>>>>

-- ==== Sys2Proof/Machine/Predicate.lean ====
section
/-! DEFINITION. The predicate instructions (R186-R188). -/

namespace Sys2Proof.Machine

/-- A predicate instruction of two masks (R187). -/
def runMask (s : State) (w : FormA) (srcs : List Operand) (f : Word → Word → Word) : Out :=
  runValue s w.h w.dst srcs fun _ c => do
    let xs : List Word ← srcs.mapM fun o => readVal c o
    return (f (xs.getD 0 0) (xs.getD 1 0), 0)

/-- PAND (R187). -/
def execPand (w : FormA) (s : State) : Out := runMask s w [w.a, w.b] fun x y => x &&& y

/-- PANDN (R187). -/
def execPandn (w : FormA) (s : State) : Out := runMask s w [w.a, w.b] fun x y => x &&& ~~~y

/-- POR (R187). -/
def execPor (w : FormA) (s : State) : Out := runMask s w [w.a, w.b] fun x y => x ||| y

/-- PXOR (R187). -/
def execPxor (w : FormA) (s : State) : Out := runMask s w [w.a, w.b] fun x y => x ^^^ y

/-- PNOT (R187). -/
def execPnot (w : FormA) (s : State) : Out := runMask s w [w.a] fun x _ => ~~~x

/-- PMOV (R187). -/
def execPmov (w : FormA) (s : State) : Out := runMask s w [w.a] fun x _ => x

/-- PSET (R188): a count or a pattern. -/
def execPset (w : FormW) (s : State) : Out :=
  runValue s w.h w.dst [] fun _ _ =>
    .ok (if w.mod.getLsbD 0 then w.imm ++ w.imm else BitVec.ofNat 64 (2 ^ min w.imm.toNat 64 - 1), 0)

/-- PCNT (R187). -/
def execPcnt (w : FormA) (s : State) : Out := runMask s w [w.a] fun x _ => BitVec.ofNat 64 (popcount 64 x.toNat)

/-- PANY (R187). -/
def execPany (w : FormA) (s : State) : Out := runMask s w [w.a] fun x _ => if x = 0 then 0 else BitVec.allOnes 64

/-- PALL (R187). -/
def execPall (w : FormA) (s : State) : Out := runMask s w [w.a] fun x _ => if x = BitVec.allOnes 64 then BitVec.allOnes 64 else 0

/-- PFIRST (R187). -/
def execPfirst (w : FormA) (s : State) : Out := runMask s w [w.a] fun x _ => x &&& (-x)

/-- PFROMS (R187). -/
def execPfroms (w : FormA) (s : State) : Out := runMask s w [w.a] fun x _ => x

/-- PTOS (R187). -/
def execPtos (w : FormA) (s : State) : Out := runMask s w [w.a] fun x _ => x

end Sys2Proof.Machine
end

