-- ==== Sys2Proof/Machine/Dispatch.lean ====
section
/-! DEFINITION. One arm for each operation: the meaning it has. -/

namespace Sys2Proof.Machine
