/-- Every step keeps the canonical form of memory: addresses strictly rising and no entry equal to what an unlisted byte reads as. -/
def Obligations.StepsKeepMemoryCanonical : Prop := ∀ s t : State, s.mem.wf = true → step s = .next t → t.mem.wf = true

/-- After reset no context runs and memory, which lists nothing, has its canonical form; the package registers hold the values of the register tables
(R106, R207, R214, R261, R282, R290, R339, R340, R384, R389). -/
def Obligations.ResetState : Prop :=
  let s := State.reset
  let r := s.regs
  s.mem = [] ∧ s.mem.wf = true ∧ s.ctxs = [] ∧ s.tasks = [] ∧ s.staged = [] ∧ s.domains = [] ∧ s.cycle = 0 ∧ s.podtime = 0 ∧ s.off = false ∧
  r.maxmsg = 9 ∧ r.sfqbase = 0 ∧ r.sfqhead = 0 ∧ r.sfqtail = 0 ∧ r.waitto = 0 ∧ (∀ l, l < 5 → bitsOf r.domto.toNat (8 * l + 7) (8 * l) = 27) ∧
  bitsOf r.placectl.toNat 31 0 = 250000 ∧ bitsOf r.placectl.toNat 63 32 = 6250000 ∧ bitsOf r.balctl.toNat 39 8 = 125000 ∧
  bitsOf r.balctl.toNat 7 1 = 25 ∧ bitsOf r.balctl.toNat 0 0 = 1 ∧ r.fabctl = 20 ∧ r.relaycfg = 4096 ∧ r.podsize = 0 ∧ r.ptroot = 0

/-- What completes an instruction leaves: the next word or the target, the end of the block seen, and with the switch marker or a park the
region's window stores written and nothing pending (R72, R77, R132, R135). Registers, memory and every other context stay as the instruction left
them. The marker parks a context whose results are still to come: the instruction has run, its region goes on, and nothing else issues until they
have returned (R77, R121, R132). -/
def Obligations.FinishOfAnInstruction : Prop :=
  (∀ (d : Done) (c0 : Ctx) (h : Common), d.left = false → d.c.live = [] → d.c.badToken = none → d.c.faulted = none →
      let e := if d.ends = true ∨ h.sw = true then d.c.endRegion else d.c
      let fwd := if d.c.follower then d.c.fwd.drop 1 else d.c.fwd
      d.finish c0 h = (d.s.forgetWalks c0.key).setCtx (match d.jump with
        | some t => { e with wait := .none, fwd := fwd, pc := t, atHeader := true, blockEnd := 0 }
        | none => { e with wait := .none, fwd := fwd, pc := c0.pc + 8, atHeader := decide (c0.pc + 8 = c0.blockEnd) })) ∧
  (∀ (d : Done) (c0 : Ctx) (h : Common), d.left = false → d.jump = none → d.ends = false → h.sw = true → d.c.live ≠ [] →
      d.finish c0 h = (d.s.forgetWalks c0.key).setCtx
        { d.c with wait := .drain c0.pc, fwd := if d.c.follower then d.c.fwd.drop 1 else d.c.fwd, pc := c0.pc + 8,
                   atHeader := decide (c0.pc + 8 = c0.blockEnd) } ∧
      ∀ (s : State) (c : Ctx) (a : Word), c.wait = .drain a → s.ready c = false)
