-- ==== Sys2Proof/Laws/Memory.lean ====
section
/-! SUPPORT. The laws of memory: the canonical form and what keeps it, read after write, numbers as bytes. -/

namespace Sys2Proof.Machine

/-! ### The canonical form -/

theorem Mem.wfFrom_mono {n k : Nat} (h : n ≤ k) : ∀ {m : Mem}, m.wfFrom k = true → m.wfFrom n = true
  | [], _ => rfl
  | (_, _) :: _, w => by
    simp only [Mem.wfFrom, Bool.and_eq_true, decide_eq_true_eq] at w ⊢
    exact ⟨⟨by omega, w.1.2⟩, w.2⟩

theorem Mem.wfFrom_put {n a : Nat} {b : Byte} {r : Mem} (hn : n ≤ a) (w : r.wfFrom (a + 1) = true) :
    (Mem.put a b r).wfFrom n = true := by
  unfold Mem.put
  split
  · exact Mem.wfFrom_mono (by omega) w
  · simp [Mem.wfFrom, *]

theorem Mem.wfFrom_set {a : Nat} {b : Byte} : ∀ {m : Mem} {n : Nat}, m.wfFrom n = true → n ≤ a → (m.set a b).wfFrom n = true
  | [], _, w, hn => Mem.wfFrom_put hn rfl
  | (k, c) :: r, n, w, hn => by
    simp only [Mem.wfFrom, Bool.and_eq_true, decide_eq_true_eq] at w
    unfold Mem.set
    split
    · refine Mem.wfFrom_put hn ?_
      simp only [Mem.wfFrom, Bool.and_eq_true, decide_eq_true_eq]
      exact ⟨⟨by omega, w.1.2⟩, w.2⟩
    · split
      · subst_vars; exact Mem.wfFrom_put hn w.2
      · simp only [Mem.wfFrom, Bool.and_eq_true, decide_eq_true_eq]
        exact ⟨w.1, Mem.wfFrom_set w.2 (by omega)⟩

/-- Writing one byte keeps the canonical form. -/
theorem Mem.wf_set {m : Mem} (w : m.wf = true) (a : Nat) (b : Byte) : (m.set a b).wf = true := Mem.wfFrom_set w (Nat.zero_le a)

/-- Writing bytes keeps the canonical form. -/
theorem Mem.wf_write : ∀ (bs : List Byte) {m : Mem} (_ : m.wf = true) (a : Nat), (m.write a bs).wf = true
  | [], _, w, _ => w
  | b :: r, _, w, a => Mem.wf_write r (Mem.wf_set w a b) (a + 1)

/-- Writing single bytes one after the other keeps the canonical form. -/
theorem Mem.wf_foldl_set {α : Type} (key : α → Nat) (val : α → Byte) : ∀ (l : List α) {m : Mem}, m.wf = true →
    (l.foldl (fun acc x => acc.set (key x) (val x)) m).wf = true
  | [], _, w => w
  | _ :: r, _, w => Mem.wf_foldl_set key val r (Mem.wf_set w _ _)

theorem Mem.wfFrom_filter (p : Host.Cell → Bool) : ∀ {m : Mem} {n : Nat}, m.wfFrom n = true → Mem.wfFrom n (m.filter p) = true
  | [], _, _ => rfl
  | (k, c) :: r, n, w => by
    simp only [Mem.wfFrom, Bool.and_eq_true, decide_eq_true_eq] at w
    rw [List.filter_cons]
    split
    · simp only [Mem.wfFrom, Bool.and_eq_true, decide_eq_true_eq]
      exact ⟨w.1, Mem.wfFrom_filter p w.2⟩
    · exact Mem.wfFrom_filter p (Mem.wfFrom_mono (by omega) w.2)

/-- Forgetting bytes keeps the canonical form. -/
theorem Mem.wf_filter {m : Mem} (w : m.wf = true) (p : Host.Cell → Bool) : Mem.wf (m.filter p) = true := Mem.wfFrom_filter p w


/-- Moving a page keeps the canonical form. -/
theorem wf_moveFrame {m : Mem} (w : m.wf = true) (old new n : Nat) : (moveFrame old new n m).wf = true :=
  Mem.wf_foldl_set _ _ _ (Mem.wf_filter w _)

/-- A fold whose every step keeps the canonical form keeps it. -/
theorem wf_foldl {α : Type} (f : Mem → α → Mem) (hf : ∀ m x, m.wf = true → (f m x).wf = true) :
    ∀ (l : List α) {m : Mem}, m.wf = true → (l.foldl f m).wf = true
  | [], _, w => w
  | x :: r, m, w => wf_foldl f hf r (hf m x w)

/-- Committing a step keeps the canonical form. -/
theorem wf_commitAll {m : Mem} (w : m.wf = true) (es : List Staged) : (commitAll m es).wf = true :=
  wf_foldl _ (fun _ _ h => Mem.wf_foldl_set _ _ _ h) es w

/-- Moving the memories of a task's units keeps the canonical form. -/
theorem wf_moveMem {m : Mem} (w : m.wf = true) (b : Block) (old new : Nat) : (moveMem b old new m).wf = true := by
  unfold moveMem
  refine wf_foldl _ (fun acc x h => ?_) m (Mem.wf_filter w _)
  split
  · exact Mem.wf_set h _ _
  · exact h

/-! ### One byte -/

theorem Mem.get_of_lt {a : Nat} : ∀ {m : Mem} {n : Nat}, m.wfFrom n = true → a < n → m.get a = Mem.unlisted
  | [], _, _, _ => rfl
  | (k, c) :: r, n, w, h => by
    simp only [Mem.wfFrom, Bool.and_eq_true, decide_eq_true_eq] at w
    unfold Mem.get
    rw [if_neg (by omega), if_pos (by omega)]

theorem Mem.get_put {a x : Nat} {b : Byte} {r : Mem} (w : r.wfFrom (a + 1) = true) :
    (Mem.put a b r).get x = if x = a then b else r.get x := by
  unfold Mem.put
  split
  · split
    · subst_vars; exact Mem.get_of_lt w (by omega)
    · rfl
  · simp only [Mem.get]
    split
    · rfl
    · split
      · exact (Mem.get_of_lt w (by omega)).symm
      · rfl

theorem Mem.get_set_from {a x : Nat} {b : Byte} : ∀ {m : Mem} {n : Nat}, m.wfFrom n = true →
    (m.set a b).get x = if x = a then b else m.get x
  | [], _, _ => Mem.get_put rfl
  | (k, c) :: r, n, w => by
    have w' := w
    simp only [Mem.wfFrom, Bool.and_eq_true, decide_eq_true_eq] at w'
    unfold Mem.set
    split
    · refine Mem.get_put ?_
      simp only [Mem.wfFrom, Bool.and_eq_true, decide_eq_true_eq]
      exact ⟨⟨by omega, w'.1.2⟩, w'.2⟩
    · split
      · subst_vars
        rw [Mem.get_put w'.2]
        split
        · rfl
        · conv_rhs => unfold Mem.get
          rw [if_neg ‹_›]
          split
          · exact Mem.get_of_lt w'.2 (by omega)
          · rfl
      · simp only [Mem.get]
        rw [Mem.get_set_from w'.2]
        split
        · rw [if_neg (by omega)]
        · split
          · rw [if_neg (by omega)]
          · rfl

/-- Reading a byte after writing one. -/
theorem Mem.get_set {m : Mem} (w : m.wf = true) (a x : Nat) (b : Byte) : (m.set a b).get x = if x = a then b else m.get x :=
  Mem.get_set_from w

/-- Two memories in canonical form that read alike are equal. -/
theorem Mem.ext_from : ∀ {m r : Mem} {n : Nat}, m.wfFrom n = true → r.wfFrom n = true → (∀ a, m.get a = r.get a) → m = r
  | [], [], _, _, _, _ => rfl
  | [], (k, c) :: r, _, _, w, h => by
    have := h k
    simp [Mem.get, Mem.wfFrom] at this w
    exact absurd this.symm w.1.2
  | (k, c) :: r, [], _, w, _, h => by
    have := h k
    simp [Mem.get, Mem.wfFrom] at this w
    exact absurd this w.1.2
  | (k, c) :: r, (k', c') :: r', n, w, w', h => by
    simp only [Mem.wfFrom, Bool.and_eq_true, decide_eq_true_eq, bne_iff_ne, ne_eq] at w w'
    have hk : k = k' := by
      rcases Nat.lt_trichotomy k k' with g | g | g
      · have := h k
        simp only [Mem.get, if_pos, if_neg (Nat.ne_of_lt g), if_pos g] at this
        exact absurd this w.1.2
      · exact g
      · have := h k'
        simp only [Mem.get, if_pos, if_neg (Nat.ne_of_lt g), if_pos g] at this
        exact absurd this.symm w'.1.2
    subst hk
    have hc : c = c' := by have := h k; simpa [Mem.get] using this
    subst hc
    refine congrArg _ (Mem.ext_from w.2 w'.2 fun a => ?_)
    have := h a
    simp only [Mem.get] at this
    by_cases e : a = k
    · rw [Mem.get_of_lt w.2 (by omega), Mem.get_of_lt w'.2 (by omega)]
    · by_cases l : a < k
      · rw [Mem.get_of_lt w.2 (by omega), Mem.get_of_lt w'.2 (by omega)]
      · simpa [e, l] using this

theorem Mem.ext {m r : Mem} (w : m.wf = true) (w' : r.wf = true) (h : ∀ a, m.get a = r.get a) : m = r := Mem.ext_from w w' h

/-! ### Several bytes -/

@[simp] theorem Mem.read_length (m : Mem) : ∀ (n a : Nat), (m.read a n).length = n
  | 0, _ => rfl
  | n + 1, a => by simp [Mem.read, Mem.read_length m n]

/-- A byte after a write of several. -/
theorem Mem.get_write : ∀ (bs : List Byte) {m : Mem} (_ : m.wf = true) (a x : Nat),
    (m.write a bs).get x = if a ≤ x ∧ x < a + bs.length then bs.getD (x - a) 0 else m.get x
  | [], _, _, a, x => by
    rw [if_neg (fun h => absurd h.2 (by simpa using h.1))]; rfl
  | b :: r, m, w, a, x => by
    unfold Mem.write
    rw [Mem.get_write r (Mem.wf_set w a b), Mem.get_set w]
    by_cases e : x = a
    · subst e
      rw [if_neg (by omega), if_pos rfl, if_pos (by simp)]
      simp
    · rw [if_neg e]
      by_cases h : a + 1 ≤ x ∧ x < a + 1 + r.length
      · rw [if_pos h, if_pos (by simp; omega)]
        obtain ⟨k, rfl⟩ : ∃ k, x = a + 1 + k := ⟨x - (a + 1), by omega⟩
        have e1 : a + 1 + k - (a + 1) = k := by omega
        have e2 : a + 1 + k - a = k + 1 := by omega
        rw [e1, e2, List.getD_cons_succ]
      · rw [if_neg h, if_neg (by simp at h ⊢; omega)]

/-- A write leaves every byte outside it alone. -/
theorem Mem.get_write_other {m : Mem} (w : m.wf = true) {a x : Nat} {bs : List Byte} (h : x < a ∨ a + bs.length ≤ x) :
    (m.write a bs).get x = m.get x := by
  rw [Mem.get_write bs w, if_neg (by omega)]

theorem Mem.read_congr {m r : Mem} : ∀ (n a : Nat), (∀ x, a ≤ x → x < a + n → m.get x = r.get x) → m.read a n = r.read a n
  | 0, _, _ => rfl
  | n + 1, a, h => by
    unfold Mem.read
    rw [h a (Nat.le_refl a) (by omega), Mem.read_congr n (a + 1) fun x g g' => h x (by omega) (by omega)]

/-- A read outside the bytes of a write gives what it gave before. -/
theorem Mem.read_write_other {m : Mem} (w : m.wf = true) {a x n : Nat} {bs : List Byte} (h : x + n ≤ a ∨ a + bs.length ≤ x) :
    (m.write a bs).read x n = m.read x n :=
  Mem.read_congr n x fun _ _ _ => Mem.get_write_other w (by omega)

/-- A read of the bytes of a write gives them back. -/
theorem Mem.read_write : ∀ (bs : List Byte) {m : Mem} (_ : m.wf = true) (a : Nat), (m.write a bs).read a bs.length = bs
  | [], _, _, _ => rfl
  | b :: r, m, w, a => by
    simp only [Mem.write, List.length_cons, Mem.read]
    rw [Mem.read_write r (Mem.wf_set w a b), Mem.get_write_other (Mem.wf_set w a b) (by omega), Mem.get_set w, if_pos rfl]

/-! ### Numbers as bytes -/

@[simp] theorem bytesOf_length : ∀ (n x : Nat), (bytesOf n x).length = n
  | 0, _ => rfl
  | n + 1, x => by simp [bytesOf, bytesOf_length n]

theorem numOf_lt : ∀ (l : List Byte), numOf l < 256 ^ l.length
  | [] => by simp [numOf]
  | b :: r => by
    have := numOf_lt r
    have hb := b.isLt
    simp only [numOf, List.length_cons, Nat.pow_succ]
    omega

/-- The number of the bytes of a number. -/
theorem numOf_bytesOf : ∀ (n x : Nat), numOf (bytesOf n x) = x % 256 ^ n
  | 0, x => by simp [bytesOf, numOf, Nat.mod_one]
  | n + 1, x => by
    simp only [bytesOf, numOf, numOf_bytesOf n, BitVec.toNat_ofNat]
    rw [show (256 : Nat) ^ (n + 1) = 2 ^ 8 * 256 ^ n by rw [Nat.pow_succ, Nat.mul_comm]; rfl, Nat.mod_mul]
    rfl

/-- A number written reads back. -/
theorem Mem.num_write_bytesOf {m : Mem} (w : m.wf = true) (a n x : Nat) : (m.write a (bytesOf n x)).num a n = x % 256 ^ n := by
  have h := Mem.read_write (bytesOf n x) w a
  rw [bytesOf_length] at h
  rw [Mem.num, h, numOf_bytesOf]

end Sys2Proof.Machine
end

<<<<

# REQUIREMENT
Return a word-for-word copy of the lines above from the one holding "n = r.read a n" through the one holding "as bytes -/", with both of them included and nothing besides.

# EXERCISE OUTPUT
theorem Mem.read_congr {m r : Mem} : ∀ (n a : Nat), (∀ x, a ≤ x → x < a + n → m.get x = r.get x) → m.read a n = r.read a n
  | 0, _, _ => rfl
  | n + 1, a, h => by
    unfold Mem.read
    rw [h a (Nat.le_refl a) (by omega), Mem.read_congr n (a + 1) fun x g g' => h x (by omega) (by omega)]

/-- A read outside the bytes of a write gives what it gave before. -/
theorem Mem.read_write_other {m : Mem} (w : m.wf = true) {a x n : Nat} {bs : List Byte} (h : x + n ≤ a ∨ a + bs.length ≤ x) :
    (m.write a bs).read x n = m.read x n :=
  Mem.read_congr n x fun _ _ _ => Mem.get_write_other w (by omega)

/-- A read of the bytes of a write gives them back. -/
theorem Mem.read_write : ∀ (bs : List Byte) {m : Mem} (_ : m.wf = true) (a : Nat), (m.write a bs).read a bs.length = bs
  | [], _, _, _ => rfl
  | b :: r, m, w, a => by
    simp only [Mem.write, List.length_cons, Mem.read]
    rw [Mem.read_write r (Mem.wf_set w a b), Mem.get_write_other (Mem.wf_set w a b) (by omega), Mem.get_set w, if_pos rfl]

/-! ### Numbers as bytes -/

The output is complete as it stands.